Fuzion or carbon gets my vote


----------



## chewy_ (Mar 5, 2014)

pt1 said:


> I find blue top r222 gives the best wet look and at a good price compared to others..works well with the r222 paint cleaner.*not the most durable but brilliant results*


Have you tried maintaining the finish of the R222 wax with the Bodywork conditioning shampoo?

In the past I have tried r222/p21s blue top wax over dodo micro prime and it gave a very wet look!

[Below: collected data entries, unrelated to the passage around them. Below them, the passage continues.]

-- ==== Sys2Proof/Machine/Copies.lean ====
section
/-! DEFINITION. Copies into channels, engine jobs, cast collectives and overlay fetches (07_counters R136, R137;
10_isa_memory R186, R204 to R207, R213; 12_isa_matrix R236; 13_isa_tasks R266; 15_scheduler R297; 23_prog_bcast R364). -/

namespace Sys2Proof.Machine

/-- A mailbox counter raised by `n` modulo 2^32 (R135, R136). -/
def Core.bump (k : Core) (i : Nat) (n : BitVec 32) : Core := { k with mb := vset k.mb i (vget k.mb 0 i + n) }

/-- The core's engine and units start new work: its partition runs; a house core's always do (R304, R315). -/
def Mach.coreRuns (m : Mach) (c : Nat) : Bool :=
  meshCores ≤ c || ((m.core c).placed && (m.part (m.core c).part.toNat).st = .running)

/-- The core is a member of an open gang round, which a pre-emption waits for (R24, R234). -/
def Mach.inGang (m : Mach) (c : Nat) : Bool := c < meshCores && m.rounds.any fun r => (m.members r.row r.pair).contains c

/-- The core takes entries and starts jobs: it runs and is not being stopped (R303, R315). -/
def Mach.coreStarts (m : Mach) (c : Nat) : Bool :=
  m.coreRuns c && (meshCores ≤ c || !(m.part (m.core c).part.toNat).stopping)

/-- The core's thread sets issue: it runs, and is not being stopped or is a member of an open gang round (R24, R303, R315). -/
def Mach.coreTakes (m : Mach) (c : Nat) : Bool := m.coreStarts c || (m.coreRuns c && m.inGang c)

/-- The partition through whose windows a core reaches far space; a house core has none (R113). -/
def Mach.farPart (m : Mach) (c : Nat) : Option Partition :=
  if meshCores ≤ c then none else some (m.part (m.core c).part.toNat)

/-! ## Copies (R137, R204, R205) -/

/-- One block's part of a far range: address in [59:0], length, window, stagehand and channel offset. -/
structure FarPart where
  addr : Nat
  len : Nat
  win : Nat
  hand : Nat
  off : Nat
  deriving DecidableEq, Repr

/-- The parts of the far range of `n` bytes at `a`, block by block; `none` where no window holds one (R113, R204). -/
def Partition.parts (p : Partition) : Nat → Nat → Nat → Option (List FarPart)
  | 0, _, n => if n = 0 then some [] else none
  | f + 1, a, n =>
    if n = 0 then some []
    else
      match p.home a with
      | none => none
      | some (w, s, l) =>
        let e := min (p.blockOf w a * 4096 + (p.window w).blkBytes) ((p.window w).start + (p.window w).len)
        let k := min n (e - a)
        (p.parts f (a + k) (n - k)).map ({ addr := a, len := k, win := w, hand := s, off := l } :: ·)

/-- A far address from its bits [59:0]. -/
def farWord (a : Nat) : Word := wd (2 ^ 62 + a)

/-- A core's request that a stagehand move `len` bytes, in a window entry of its own (R105). -/
def Mach.postMove (m : Mach) (c t : Nat) (kind : MoveKind) (p : FarPart) : Mach :=
  let v : Move :=
    { id := m.nextId, part := (m.core c).part.toNat, kind := kind, addr := farWord p.addr, win := p.win, off := p.off, len := p.len }
  { m with nextId := m.nextId + 1 }.post c t (handBase + p.hand) (.move v) none true
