/-- `chorus` (R269). -/
def semChorus (a : Args) : Act Unit := do
  notInChorus
  srcPort false a.s
  let v ← readX a.s
  let m ← get
  let c := m.here
  let t := m.tsNo
  let fs := chorusCores c v
  require (c < meshCores && fld v 63 16 == 0 && v != 0 && !fs.contains c && fs.all m.live)
    { faultOf Cause.illegalOperation with addr := v }
  match fs.find? fun q => ((m.core q).tset t).choral with
  | some q => trap (chorusBusy q)
  | none =>
    match (c :: fs).find? fun q => 3 ≤ (m.core q).heldBut t with
    | some q => trap (chorusBusy q)
    | none => do
      stallUntil (fs.all fun q => !((m.core q).tset t).busy && !((m.core q).tset t).anyBound) (.chorus (v.setWidth 16))
      set (m.chorusBegin c t v)

/-- `chorus.end`, by the lead and by each follower (R270): a follower takes nothing before the cycle in which it issues the word
itself (R23). -/
def semChorusEnd (_ : Args) : Act Unit := do
  let clk := (← get).clk
  if (← me).fol then modMe fun t => { t.release with fol := false, lead := 0, notBefore := clk }
  else modMe fun t => { t with cho := false, followers := 0 }

/-- CHORUS_WAIT_TIMEOUT: a lead has waited longer than 65,536 cycles; the first follower that is not free is named
(R269). -/
def Mach.chorusTimeout (m : Mach) (c t : Nat) : Option Mach :=
  match m.waitOf c t with
  | none => none
  | some w =>
    match w.kind with
    | .chorus mask =>
      if w.since + 65536 < m.clk && (chorusCores c (mask.setWidth 64)).any fun q => ((m.core q).tset t).busy || ((m.core q).tset t).anyBound then
        let s := (m.core c).tset t
        let q := ((chorusCores c (mask.setWidth 64)).find? fun q => ((m.core q).tset t).busy || ((m.core q).tset t).anyBound).getD c
        some (m.trapEntry c t { chorusBusy q with pc := s.pc } s.pc)
      else none
    | _ => none

/-! ## The instructions and events -/

/-- `curtain` (R262). -/
def execCurtain (a : Args) (s : State) : Host.Outcome State Fault Refusal := issue (semCurtain a) s

/-- `curtain.arr` (R263). -/
def execCurtainArr (a : Args) (s : State) : Host.Outcome State Fault Refusal := issue (semCurtainArr a) s

/-- `curtain.excuse` (R264). -/
def execCurtainExcuse (a : Args) (s : State) : Host.Outcome State Fault Refusal := issue (semCurtainExcuse a) s

/-- `castq` (R265). -/
def execCastq (a : Args) (s : State) : Host.Outcome State Fault Refusal := issue (semCastq a) s

/-- `qmint` (R267). -/
def execQmint (a : Args) (s : State) : Host.Outcome State Fault Refusal := issue (semQmint a) s

/-- `qenq` (R268). -/
def execQenq (a : Args) (s : State) : Host.Outcome State Fault Refusal := issue (semQenq a) s

/-- `qdeq` (R268). -/
def execQdeq (a : Args) (s : State) : Host.Outcome State Fault Refusal := issue (semQtake 9 true a) s

/-- `qsteal` (R268). -/
def execQsteal (a : Args) (s : State) : Host.Outcome State Fault Refusal := issue (semQtake 10 false a) s

/-- `chorus` (R269). -/
def execChorus (a : Args) (s : State) : Host.Outcome State Fault Refusal := issue (semChorus a) s

/-- `chorus.end` (R270). -/
def execChorusEnd (a : Args) (s : State) : Host.Outcome State Fault Refusal := issue (semChorusEnd a) s
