-- ==== Sys2Proof/Machine/FarMem.lean ====
section
/-! DEFINITION. Far memory as the house cores read and write it: launch frames, images, segment directories, and the saved
contexts of a suspended partition (15_scheduler R294, R303; 16_traps R316, R317; 17_aqlan R330, R336). The house cores' own
accesses are made whole in one step (log entry on house work). -/

namespace Sys2Proof.Machine

/-- Where the bytes at a far address of a partition stand (R87, R113, R114, R117). -/
inductive FarHome where
  /-- In a block on the slice of stagehand `s`, at offset `o` of it. -/
  | stage (s : Nat) (b : Blk) (o : Nat) (wr : Bool)
  /-- In the channel of stagehand `s`, at byte `a`. -/
  | hbm (s a : Nat) (wr : Bool)
  /-- No window covers the address. -/
  | outside
  /-- The mapping meets V = 0. -/
  | unmapped
  /-- A page table on the way cannot be read (R89). -/
  | unreadable
  deriving Repr

/-- Where partition `q`'s far address `a`, in [59:0], stands. -/
def Mach.farHome (m : Mach) (q a : Nat) : FarHome :=
  let p := m.part q
  match p.home a with
  | none => .outside
  | some (w, s, l) =>
    let blk := p.blockOf w a
    match (m.hand s).inDir q blk, m.walkAt s q w l with
    | some b, .ok _ wr => .stage s b (a - 4096 * blk) wr
    | some b, _ => .stage s b (a - 4096 * blk) true
    | none, .ok h wr => .hbm s (h + l % 65536) wr
    | none, .fatal c => if c = Cause.memoryEcc then .unreadable else .unmapped
    | none, .miss => .unmapped

/-- Why an access by the house cores fails: no window, no mapping, read-only, or an uncorrectable error. -/
inductive FarFail where
  | outside | unmapped | readOnly | bad
  deriving DecidableEq, Repr

/-- Bytes from a far address to the end of its 4 KiB piece, at most `n`. -/
def farPiece (a n : Nat) : Nat := min n (4096 - a % 4096)

/-- `n` bytes of partition `q`'s far memory from `a`, in pieces. -/
def Mach.farRead (m : Mach) (q a n : Nat) : Nat → Except FarFail (List Byte)
  | 0 => .ok []
  | fuel + 1 =>
    if n = 0 then .ok []
    else
      let k := farPiece a n
      let piece : Except FarFail (List Byte) :=
        match m.farHome q a with
        | .stage s b o _ => if b.badRead o k then .error .bad else .ok (b.read s ((m.hand s).keyOf q) o k)
        | .hbm s h _ => if (m.hand s).hbmBad h k then .error .bad else .ok ((m.hand s).hbmRead s q h k)
        | .outside => .error .outside
        | .unmapped => .error .unmapped
        | .unreadable => .error .bad
      match piece with
      | .error e => .error e
      | .ok bs =>
        match m.farRead q (a + k) (n - k) fuel with
        | .error e => .error e
        | .ok rest => .ok (bs ++ rest)

/-- The bytes `bs` written to partition `q`'s far memory from `a`, in pieces. -/
def Mach.farWrite (m : Mach) (q a : Nat) (bs : List Byte) : Nat → Except FarFail Mach
  | 0 => .ok m
  | fuel + 1 =>
    if bs = [] then .ok m
    else
      let k := farPiece a bs.length
      match m.farHome q a with
      | .stage s b o wr =>
        if wr then
          (m.modHand s fun h => h.modDir q b.blk (·.write o (bs.take k))).farWrite q (a + k) (bs.drop k) fuel
        else .error .readOnly
      | .hbm s h wr =>
        if wr then (m.modHand s fun g => g.hbmWrite s q h (bs.take k)).farWrite q (a + k) (bs.drop k) fuel
        else .error .readOnly
      | .outside => .error .outside
      | .unmapped => .error .unmapped
      | .unreadable => .error .bad

/-- Read far memory whole. -/
def Mach.farBytes (m : Mach) (q a n : Nat) : Except FarFail (List Byte) := m.farRead q a n (n / 4096 + 2)

/-- Write far memory whole. -/
def Mach.farPut (m : Mach) (q a : Nat) (bs : List Byte) : Except FarFail Mach := m.farWrite q a bs (bs.length / 4096 + 2)

/-- Every byte of `[a, a + n)` lies in a window of the partition (R113). -/
def Partition.covers (p : Partition) (a n : Nat) : Bool :=
  (List.range (n / 65536 + 2)).all fun i =>
    let b := max a (a / 65536 * 65536 + 65536 * i)
    !(b < a + n) || (p.home b).isSome

end Sys2Proof.Machine
end

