-- ==== Sys2Proof/Machine/Float.lean ====
section
/-! DEFINITION. Float vector forms, reductions, the dot product and conversions (11_isa_vector R222 to R225). -/

namespace Sys2Proof.Machine

/-- The float format of a page-3 variant (R214). -/
def laneFmt (v : BitVec 3) : FloatFmt :=
  match v.toNat with
  | 0 => fmtF64 | 1 => fmtF32 | 2 => fmtF16 | _ => fmtBf16

/-- Lane bytes of a page-3 variant. -/
def floatBytes (v : BitVec 3) : Nat := (laneFmt v).width / 8

/-- The destination format of sums: f64 for f64 lanes, f32 else (R48, R224). -/
def sumFmt (v : BitVec 3) : FloatFmt := if v = 0 then fmtF64 else fmtF32

/-- The results of the active lanes, with their flags. -/
def floatLanes (n : Nat) (mask : BitVec 16) (f : Nat → Nat × FFlags) : V128 × FFlags :=
  let rs := (activeLanes mask n).map fun k => (k, f k)
  (vecLanes n (rs.map fun r => (r.1, r.2.1)), orFlags (rs.map (·.2.2)))

/-- A t2 float form: the lane function takes the format, the mode, a and b (R222). -/
def semFBin (f : FloatFmt → Nat → Nat → Nat → Nat × FFlags) (a : Args) : Act Unit := do
  vbinPorts a
  let mask ← readPred a
  let n := floatBytes a.v
  (List.range (groupWidth a)).forM fun k => do
    let (x, y) ← readVBin a k
    let (r, fl) := floatLanes n mask fun i => f (laneFmt a.v) a.m.toNat (laneOf x n i) (laneOf y n i)
    writeMasked (laneMask mask n) (a.d + BitVec.ofNat 5 k) r
    raiseFlags fl

/-- `vfma` and `vfms`, which read the old vd as c, in the long form too (R215, R222). -/
def semFma (minus : Bool) (a : Args) : Act Unit := do
  vbinPorts a
  bothPort true a.d
  let mask ← readPred a
  let n := floatBytes a.v
  (List.range (groupWidth a)).forM fun k => do
    let (x, y) ← readVBin a k
    let c ← readV (a.d + BitVec.ofNat 5 k)
    let (r, fl) := floatLanes n mask fun i =>
      (laneFmt a.v).fma minus a.m.toNat (laneOf x n i) (laneOf y n i) (laneOf c n i)
    writeMasked (laneMask mask n) (a.d + BitVec.ofNat 5 k) r
    raiseFlags fl

/-- A float form `op vd, vs` (R222). -/
def semFUn (f : FloatFmt → Nat → Nat → Nat × FFlags) (a : Args) : Act Unit := do
  vunPorts a
  let mask ← readPred a
  let n := floatBytes a.v
  (List.range (groupWidth a)).forM fun k => do
    let x ← readV (a.s + BitVec.ofNat 5 k)
    let (r, fl) := floatLanes n mask fun i => f (laneFmt a.v) a.m.toNat (laneOf x n i)
    writeMasked (laneMask mask n) (a.d + BitVec.ofNat 5 k) r
    raiseFlags fl

/-- A float reduction over the active lanes of vs with the accumulator in lane 0 of vt; vd is written whole (R224). -/
def semFRed (acc : FloatFmt) (f : List Nat → Nat → Nat × FFlags) (a : Args) : Act Unit := do
  srcPort true a.s
  srcPort true a.t
  dstPort true a.d
  let x ← readV a.s
  let y ← readV a.t
  let mask ← readPred a
  let n := floatBytes a.v
  let (r, fl) := f ((activeLanes mask n).map (laneOf x n)) (laneOf y (acc.width / 8) 0)
  writeV a.d (BitVec.ofNat 128 r)
  raiseFlags fl

/-- `vdot` (R224). -/
def semVdot (a : Args) : Act Unit := do
  srcPort true a.s
  srcPort true a.t
  bothPort true a.d
  let x ← readV a.s
  let y ← readV a.t
  let c ← readV a.d
  let mask ← readPred a
  let n := floatBytes a.v
  let d := sumFmt a.v
  let (r, fl) := dotSum (laneFmt a.v) d a.m.toNat ((activeLanes mask n).map fun k => (laneOf x n k, laneOf y n k))
    (laneOf c (d.width / 8) 0)
  writeV a.d (BitVec.ofNat 128 r)
  raiseFlags fl

/-- Element `j` of `w` bits of a register (R37). -/
def packedElem (v : V128) (w j : Nat) : Nat := v.toNat / 2 ^ (w * j) % 2 ^ w

/-- The target and source codes of a `vcvt` immediate (R162, R225). -/
def cvtCodes (imm : Word) : Nat × Nat := (fld imm 9 5, fld imm 4 0)

/-- `vcvt` (R225). -/
def semVcvt (a : Args) : Act Unit := do
  srcPort true a.s
  dstPort true a.d
  let (tgt, src) := cvtCodes a.imm
  let ws := fmtBits src
  let wt := fmtBits tgt
  let x ← readV a.s
  let old ← oldV a.d
  let mask ← readPred a
  let tc := (← me).tc
  let m := 128 / max ws wt
  let rs := (List.range m).map fun j =>
    if mask.getLsbD (j * wt / 8) then convertElem (numKind src) (numKind tgt) tc a.m.toNat (packedElem x ws j)
    else (packedElem old wt j, 0)
  writeV a.d (BitVec.ofNat 128 (rs.zipIdx.foldl (fun v rj => v + rj.1.1 * 2 ^ (wt * rj.2)) 0))
  raiseFlags (orFlags (rs.map (·.2)))

/-! ## The instructions -/

/-- `vadd` (R222). -/
def execVaddFloat (a : Args) (s : State) : Host.Outcome State Fault Refusal :=
  issue (semFBin (fun f m x y => f.add m x y) a) s

/-- `vsub` (R222). -/
def execVsubFloat (a : Args) (s : State) : Host.Outcome State Fault Refusal :=
  issue (semFBin (fun f m x y => f.sub m x y) a) s

/-- `vmul` (R222). -/
def execVmulFloat (a : Args) (s : State) : Host.Outcome State Fault Refusal :=
  issue (semFBin (fun f m x y => f.mul m x y) a) s

/-- `vfma` (R222). -/
def execVfma (a : Args) (s : State) : Host.Outcome State Fault Refusal := issue (semFma false a) s

/-- `vfms` (R222). -/
def execVfms (a : Args) (s : State) : Host.Outcome State Fault Refusal := issue (semFma true a) s

/-- `vmin` (R222). -/
def execVminFloat (a : Args) (s : State) : Host.Outcome State Fault Refusal :=
  issue (semFBin (fun f _ x y => f.pick false x y) a) s

/-- `vmax` (R222). -/
def execVmaxFloat (a : Args) (s : State) : Host.Outcome State Fault Refusal :=
  issue (semFBin (fun f _ x y => f.pick true x y) a) s

/-- `vabs` (R222). -/
def execVabsFloat (a : Args) (s : State) : Host.Outcome State Fault Refusal :=
  issue (semFUn (fun f _ x => f.signOp false x) a) s

/-- `vneg` (R222). -/
def execVnegFloat (a : Args) (s : State) : Host.Outcome State Fault Refusal :=
  issue (semFUn (fun f _ x => f.signOp true x) a) s

/-- `vdiv` (R222). -/
def execVdiv (a : Args) (s : State) : Host.Outcome State Fault Refusal :=
  issue (semFBin (fun f m x y => f.div m x y) a) s

/-- `vsqrt` (R222). -/
def execVsqrt (a : Args) (s : State) : Host.Outcome State Fault Refusal := issue (semFUn (fun f m x => f.sqrt m x) a) s

/-- `vcmp` (R223). -/
def execVcmpFloat (a : Args) (s : State) : Host.Outcome State Fault Refusal :=
  issue (semVCmp (floatBytes a.v) (fun x y => (laneFmt a.v).compare a.m.toNat x y) a) s

/-- `vred.sum` (R224). -/
def execVredSumFloat (a : Args) (s : State) : Host.Outcome State Fault Refusal :=
  issue (semFRed (sumFmt a.v) (reduceSum (laneFmt a.v) (sumFmt a.v) a.m.toNat) a) s

/-- `vred.max` (R224). -/
def execVredMaxFloat (a : Args) (s : State) : Host.Outcome State Fault Refusal :=
  issue (semFRed (laneFmt a.v) (reducePick (laneFmt a.v) true) a) s

/-- `vred.min` (R224). -/
def execVredMinFloat (a : Args) (s : State) : Host.Outcome State Fault Refusal :=
  issue (semFRed (laneFmt a.v) (reducePick (laneFmt a.v) false) a) s

/-- `vdot` (R224). -/
def execVdot (a : Args) (s : State) : Host.Outcome State Fault Refusal := issue (semVdot a) s

/-- `vcvt` (R225). -/
def execVcvt (a : Args) (s : State) : Host.Outcome State Fault Refusal := issue (semVcvt a) s

end Sys2Proof.Machine
end

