/-! ## The module: a stagehand changed -/

@[simp] theorem Mach.modHand_clk (m : Mach) (s : Nat) (f : Stagehand → Stagehand) : (m.modHand s f).clk = m.clk := rfl
@[simp] theorem Mach.modHand_cores (m : Mach) (s : Nat) (f : Stagehand → Stagehand) : (m.modHand s f).cores = m.cores := rfl
@[simp] theorem Mach.modHand_routers (m : Mach) (s : Nat) (f : Stagehand → Stagehand) : (m.modHand s f).routers = m.routers := rfl
@[simp] theorem Mach.modHand_clusters (m : Mach) (s : Nat) (f : Stagehand → Stagehand) : (m.modHand s f).clusters = m.clusters := rfl
@[simp] theorem Mach.modHand_parts (m : Mach) (s : Nat) (f : Stagehand → Stagehand) : (m.modHand s f).parts = m.parts := rfl
@[simp] theorem Mach.modHand_net (m : Mach) (s : Nat) (f : Stagehand → Stagehand) : (m.modHand s f).net = m.net := rfl
@[simp] theorem Mach.modHand_nextId (m : Mach) (s : Nat) (f : Stagehand → Stagehand) : (m.modHand s f).nextId = m.nextId := rfl
@[simp] theorem Mach.modHand_rounds (m : Mach) (s : Nat) (f : Stagehand → Stagehand) : (m.modHand s f).rounds = m.rounds := rfl
@[simp] theorem Mach.modHand_slices (m : Mach) (s : Nat) (f : Stagehand → Stagehand) : (m.modHand s f).slices = m.slices := rfl
@[simp] theorem Mach.modHand_armed (m : Mach) (s : Nat) (f : Stagehand → Stagehand) : (m.modHand s f).armed = m.armed := rfl
@[simp] theorem Mach.modHand_sliceSet (m : Mach) (s : Nat) (f : Stagehand → Stagehand) : (m.modHand s f).sliceSet = m.sliceSet := rfl
@[simp] theorem Mach.modHand_switching (m : Mach) (s : Nat) (f : Stagehand → Stagehand) : (m.modHand s f).switching = m.switching := rfl
@[simp] theorem Mach.modHand_fusedCopy (m : Mach) (s : Nat) (f : Stagehand → Stagehand) : (m.modHand s f).fusedCopy = m.fusedCopy := rfl
@[simp] theorem Mach.modHand_ptpNs (m : Mach) (s : Nat) (f : Stagehand → Stagehand) : (m.modHand s f).ptpNs = m.ptpNs := rfl
@[simp] theorem Mach.modHand_ptpFrac (m : Mach) (s : Nat) (f : Stagehand → Stagehand) : (m.modHand s f).ptpFrac = m.ptpFrac := rfl
@[simp] theorem Mach.modHand_ptpSlew (m : Mach) (s : Nat) (f : Stagehand → Stagehand) : (m.modHand s f).ptpSlew = m.ptpSlew := rfl
@[simp] theorem Mach.modHand_ptpHold (m : Mach) (s : Nat) (f : Stagehand → Stagehand) : (m.modHand s f).ptpHold = m.ptpHold := rfl
@[simp] theorem Mach.modHand_ptp (m : Mach) (s : Nat) (f : Stagehand → Stagehand) : (m.modHand s f).ptp = m.ptp := rfl
@[simp] theorem Mach.modHand_ports (m : Mach) (s : Nat) (f : Stagehand → Stagehand) : (m.modHand s f).ports = m.ports := rfl
@[simp] theorem Mach.modHand_pgate (m : Mach) (s : Nat) (f : Stagehand → Stagehand) : (m.modHand s f).pgate = m.pgate := rfl
@[simp] theorem Mach.modHand_powerMw (m : Mach) (s : Nat) (f : Stagehand → Stagehand) : (m.modHand s f).powerMw = m.powerMw := rfl
@[simp] theorem Mach.modHand_lastSeq (m : Mach) (s : Nat) (f : Stagehand → Stagehand) : (m.modHand s f).lastSeq = m.lastSeq := rfl
@[simp] theorem Mach.modHand_requests (m : Mach) (s : Nat) (f : Stagehand → Stagehand) : (m.modHand s f).requests = m.requests := rfl
@[simp] theorem Mach.modHand_fwVersion (m : Mach) (s : Nat) (f : Stagehand → Stagehand) : (m.modHand s f).fwVersion = m.fwVersion := rfl
@[simp] theorem Mach.modHand_fwB (m : Mach) (s : Nat) (f : Stagehand → Stagehand) : (m.modHand s f).fwB = m.fwB := rfl
@[simp] theorem Mach.modHand_fwDigest (m : Mach) (s : Nat) (f : Stagehand → Stagehand) : (m.modHand s f).fwDigest = m.fwDigest := rfl
@[simp] theorem Mach.modHand_booted (m : Mach) (s : Nat) (f : Stagehand → Stagehand) : (m.modHand s f).booted = m.booted := rfl
@[simp] theorem Mach.modHand_injPaused (m : Mach) (s : Nat) (f : Stagehand → Stagehand) : (m.modHand s f).injPaused = m.injPaused := rfl
@[simp] theorem Mach.modHand_gone (m : Mach) (s : Nat) (f : Stagehand → Stagehand) : (m.modHand s f).gone = m.gone := rfl
@[simp] theorem Mach.modHand_deadLinks (m : Mach) (s : Nat) (f : Stagehand → Stagehand) : (m.modHand s f).deadLinks = m.deadLinks := rfl
@[simp] theorem Mach.modHand_rdma (m : Mach) (s : Nat) (f : Stagehand → Stagehand) : (m.modHand s f).rdma = m.rdma := rfl
@[simp] theorem Mach.modHand_replies (m : Mach) (s : Nat) (f : Stagehand → Stagehand) : (m.modHand s f).replies = m.replies := rfl
@[simp] theorem Mach.modHand_outbox (m : Mach) (s : Nat) (f : Stagehand → Stagehand) : (m.modHand s f).outbox = m.outbox := rfl
@[simp] theorem Mach.modHand_weights (m : Mach) (s : Nat) (f : Stagehand → Stagehand) : (m.modHand s f).weights = m.weights := rfl
@[simp] theorem Mach.modHand_charged (m : Mach) (s : Nat) (f : Stagehand → Stagehand) : (m.modHand s f).charged = m.charged := rfl
@[simp] theorem Mach.modHand_energyPeriod (m : Mach) (s : Nat) (f : Stagehand → Stagehand) : (m.modHand s f).energyPeriod = m.energyPeriod := rfl
@[simp] theorem Mach.modHand_budgetPeriod (m : Mach) (s : Nat) (f : Stagehand → Stagehand) : (m.modHand s f).budgetPeriod = m.budgetPeriod := rfl
@[simp] theorem Mach.modHand_powerPeriod (m : Mach) (s : Nat) (f : Stagehand → Stagehand) : (m.modHand s f).powerPeriod = m.powerPeriod := rfl
@[simp] theorem Mach.modHand_fresh (m : Mach) (s : Nat) (f : Stagehand → Stagehand) : (m.modHand s f).fresh = m.fresh := rfl
@[simp] theorem Mach.modHand_nextCid (m : Mach) (s : Nat) (f : Stagehand → Stagehand) : (m.modHand s f).nextCid = m.nextCid := rfl
@[simp] theorem Mach.modHand_agenda (m : Mach) (s : Nat) (f : Stagehand → Stagehand) : (m.modHand s f).agenda = m.agenda := rfl
@[simp] theorem Mach.modHand_cur (m : Mach) (s : Nat) (f : Stagehand → Stagehand) : (m.modHand s f).cur = m.cur := rfl
@[simp] theorem Mach.modHand_npc (m : Mach) (s : Nat) (f : Stagehand → Stagehand) : (m.modHand s f).npc = m.npc := rfl
@[simp] theorem Mach.modHand_taken (m : Mach) (s : Nat) (f : Stagehand → Stagehand) : (m.modHand s f).taken = m.taken := rfl
@[simp] theorem Mach.modHand_phase (m : Mach) (s : Nat) (f : Stagehand → Stagehand) : (m.modHand s f).phase = m.phase := rfl
@[simp] theorem Mach.modHand_rot (m : Mach) (s : Nat) (f : Stagehand → Stagehand) : (m.modHand s f).rot = m.rot := rfl
@[simp] theorem Mach.modHand_tried (m : Mach) (s : Nat) (f : Stagehand → Stagehand) : (m.modHand s f).tried = m.tried := rfl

In the summer I'm planning to maintain the r222/p21s wax with the Bodywork conditioning shampoo, after polishing with P21S gloss-enhancing Paintwork Cleanser as per the photo. URL=http://s420.photobucket.com/user/Jauzion5000/media/image.jpg1_zpsoy8zzt0l.jpg.html][/URL]


----------



## A&J (Mar 4, 2015)

Ive tried R222 paintwork cleanser and it was really good. It is easy to use and it left a nice wet look finish. Another alternative is Blackfire GEP.

Not sure what the R222 bodywork shampoo will bring as it is a neutral shampoo (no gloss enhancers or wax or anything).


----------



## chewy_ (Mar 5, 2014)

A&J said:


> Not sure what the R222 bodywork shampoo will bring as it is a neutral shampoo (no gloss enhancers or wax or anything).


Neutral shampoo's are the best way to maintain the finish of an LSP.


----------



## A&J (Mar 4, 2015)

chewy_ said:


> Neutral shampoo's are the best way to maintain the finish of an LSP.


Yes i know...i was thinking that any other neutral shampoo would be fine too but OK since you have your R222 paint cleanser and R222 wax why not have also R222 shampoo. :thumb:


----------



## chewy_ (Mar 5, 2014)

A&J said:


> Yes i know...i was thinking that any other neutral shampoo would be fine too but OK since you have your R222 paint cleanser and R222 wax why not have also R222 shampoo. :thumb:


.yeah


----------



## bradleymarky (Nov 29, 2013)

Wax arrived a week after ordering. Please advise buyers when products are not in stock instead of selling them anyway.


----------



## chefy (May 9, 2011)

No-one for Bouncers then ? I used Salute the Fruit on my E30 last year and I was pleasantly chuffed :thumb:


----------